The convention is write your project layout normally, let projio sync
do the bookkeeping. The reciprocal — letting projio scaffold whole new
directories you did not ask for — is deliberately avoided.
What projio is not¶
projio is not an alternative to Snakemake, DataLad, MkDocs, or any
of the prior layers. It does not replace snakemake -p; pipeio_run
shells out to snakemake with the correct environment and flags. It
does not replace datalad save; datalad_save is a thin MCP wrapper
that returns structured output instead of raw stderr. It does not
replace mkdocs build; site_build invokes mkdocs through the
configured runner. The value-add is in the meta-knowledge: projio
knows which env to use for which command, which flows exist under
code/pipelines/, which CSL file the manuscripts cite. The underlying
tools are still the source of truth.
projio is not a workflow engine. It does not schedule jobs or enforce DAG dependencies; that is Snakemake's job. It does not store binary artefacts; that is git-annex. It does not parse PDF body text itself; that is docling/grobid (wrapped through biblio).
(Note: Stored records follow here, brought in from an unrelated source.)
/-- The cell Concordance of one link of a stream (R183): the last key released (stamp and sequence), whether it ended
its unit, and the cells held with the time each has waited from. -/
structure Merge where
  link : Nat
  any : Bool
  stamp : Int
  seq : Nat
  eou : Bool
  held : List (Cell × Int × Int)
deriving DecidableEq, Repr

/-- A fabric subscription (R175): element of `6210`, stream, class, K, links, its users, its planes, its merges, the
source's state as last carried, the delivery stamp of its last frame, and what runs. -/
structure FabSub where
  el : Nat
  shelf : Nat
  cls : Nat
  k : Nat
  links : Nat
  users : List Nat
  protect : Bool
  plane0 : Plane
  plane1 : Plane
  merges : List Merge
  /-- PRESENT, FORMAT, RATE, GROUP, LEVEL, DIVISION as last carried, `none` before the first cell (R170). -/
  src : Option (Bool × Nat × Nat × Nat × Nat × Nat)
  /-- The stamp at which that state applied (R170, R183). -/
  srcAt : Int
  stamp : Int
  /-- Tick time from which the subscription has stood on one plane; 0 none (R179). -/
  singleAt : Int
  unprotected : Bool
  /-- The period its release takes effect; 0 in use. -/
  releaseAt : Nat
deriving DecidableEq, Repr

/-- A packet held by a Concordance: its key, bytes, path, the tick time of its arrival, and its marker (R217, R223). -/
structure HeldPkt where
  t : Int
  q : Nat
  bytes : Nat
  pathB : Bool
  at_ : Int
  marker : Bool
deriving DecidableEq, Repr

/-- When the first copy of a key arrived on each path of a flow, in tick time (R220). -/
structure SkewKey where
  flow : Nat
  t : Int
  q : Nat
  a : Option Int
  b : Option Int
deriving DecidableEq, Repr

/-- The record an egress flow held before a FLOW slip took effect at B, for the frames before B (R214). -/
structure FlowTail where
  el : Nat
  before : Int
  record : Store
deriving DecidableEq, Repr

/-- An ingress flow's Concordance (R217): the packets held, the last key consumed, and whether one was. -/
structure FlowBuf where
  flow : Nat
  held : List HeldPkt
  any : Bool
  t : Int
  q : Nat
deriving DecidableEq, Repr

/-- A frame waiting at a MAC (R203): MAC, class, release time, flow number, bytes, and the packet. -/
structure TxFrame where
  mac : Nat
  cls : Nat
  release : Int
  flow : Nat
  bytes : Nat
  packet : Packet
  /-- A copy an injection entry made: eligible for no entry (R404). -/
  copy : Bool
deriving DecidableEq, Repr

/-- A unit an injection entry can hold (Table 20.2): an essence cell, a packet of a path, a packet released to a MAC; or a
unit whose content the model does not hold. -/
inductive InjUnit
  | cell (c : Cell)
  | packet (f : Nat) (pathB : Bool) (p : Rtp)
  | frame (x : TxFrame)
  | other
deriving DecidableEq, Repr

/-- A unit held by an injection entry (R402): how many eligible units must still pass (0: none, it waits for a time), and
the tick time of its release. -/
structure InjHeld where
  entry : Nat
  unit : InjUnit
  left : Nat
  due : Int
deriving DecidableEq, Repr

/-- Lines of a frame of a source that were never received: shelfmark, delivery stamp, first and last line (0: to the end) (R149,
R151). -/
structure Cut where
  shelf : Nat
  stamp : Int
  first : Nat
  last : Nat
deriving DecidableEq, Repr

/-- An entry of a recorder's index (R281): its stamp, whether it is an absence marker, whether its folio became unreadable (R288), and
the passed ancillary packets that an ESSENCE folio keeps. -/
structure RecEntry where
  stamp : Int
  marker : Bool
  bad : Bool
  anc : List AncPkt
deriving DecidableEq, Repr

/-- The index of a recorder, newest first (R281), or of a clip, oldest first (R285). -/
structure Recording where
  num : Nat
  entries : List RecEntry
deriving DecidableEq, Repr

/-- A layer store (R234): its source, and the delivery stamps of the frames held whole, newest first, at most three. -/
structure LayerStore where
  shelf : Nat
  frames : List Int
deriving DecidableEq, Repr

/-- A corrected memory error noted for the 24-hour count of its row (R289): channel, row, tick time. -/
structure MemErr where
  channel : Nat
  row : Nat
  at_ : Int
deriving DecidableEq, Repr

/-- A compiled audio program (R263): its rate, its edges (element, FROM, TO) by rising element, its buses, and its
operation count. -/
structure Prog where
  rate : Nat
  edges : List (Nat × Nat × Nat)
  buses : List Nat
  ops : Nat
deriving DecidableEq, Repr

/-- A change of a path's gain that is waiting or ramping (R266): a bus or an edge, whether it was open before, the gain it
holds and the gain it goes to, the Ledger time its ramp starts (none: waiting), and the end of its wait. -/
structure PathSt where
  bus : Bool
  num : Nat
  orig : Bool
  from_ : Int
  toward : Int
  ramp : Option Int
  deadline : Int
deriving DecidableEq, Repr

/-- The limiter of an output slot (R268): the 32 samples it holds, oldest first, each with whether it is a subframe, and
its gain in units of 2⁻³¹. -/
structure LimSt where
  slot : Nat
  line : List (Int × Bool)
  g : Nat
deriving DecidableEq, Repr

/-- A fade of input slots (R257): first slot, count, the level at its start in 1/32,768, its start, and its direction. -/
structure SlotFade where
  base : Nat
  count : Nat
  level : Int
  start : Int
  up : Bool
deriving DecidableEq, Repr

/-- What the output slots go through after a swap or a return (R264, R271): 0 crossfade, 1 change of rate, 2 ramp in; its
start, and the program before it. -/
structure AudFade where
  kind : Nat
  start : Int
  old : Prog
deriving DecidableEq, Repr
/-- What holds the device in reset. -/
inductive Held
  /-- Out of reset. -/
  | running
  /-- PORST_N is low. -/
  | porst
  /-- The internal reset of a rail monitor stands (R413). -/
  | brownout
deriving DecidableEq, Repr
projio is not uniformly adopted. The stack-axis survey records that
each of the four study projects in the cohort enables a different
subset of subsystems, and one project (msol) has biblio.enabled:
false while still carrying a populated bib/ directory. The
enabled: flag is a switch, not a deletion, and drift between flag
and state is possible. This is the first of several
honest gaps the handbook is upfront about.
What follows¶
The six sub-chapters that follow walk the subsystem map in the same order the workshop introduces them, each motivated by a pain felt upstream in the stack: notio for project memory, pipeio for pipelines-as-data, biblio + indexio for literature and retrieval, figio and manuscript for figures and deliverables, and codio for code reuse.
Further reading¶
- Model Context Protocol specification — the JSON-RPC wire format that projio's MCP server implements; tool and resource schemas.
- FastMCP — Python library used to register projio's MCP tools; decorator-based tool definition API.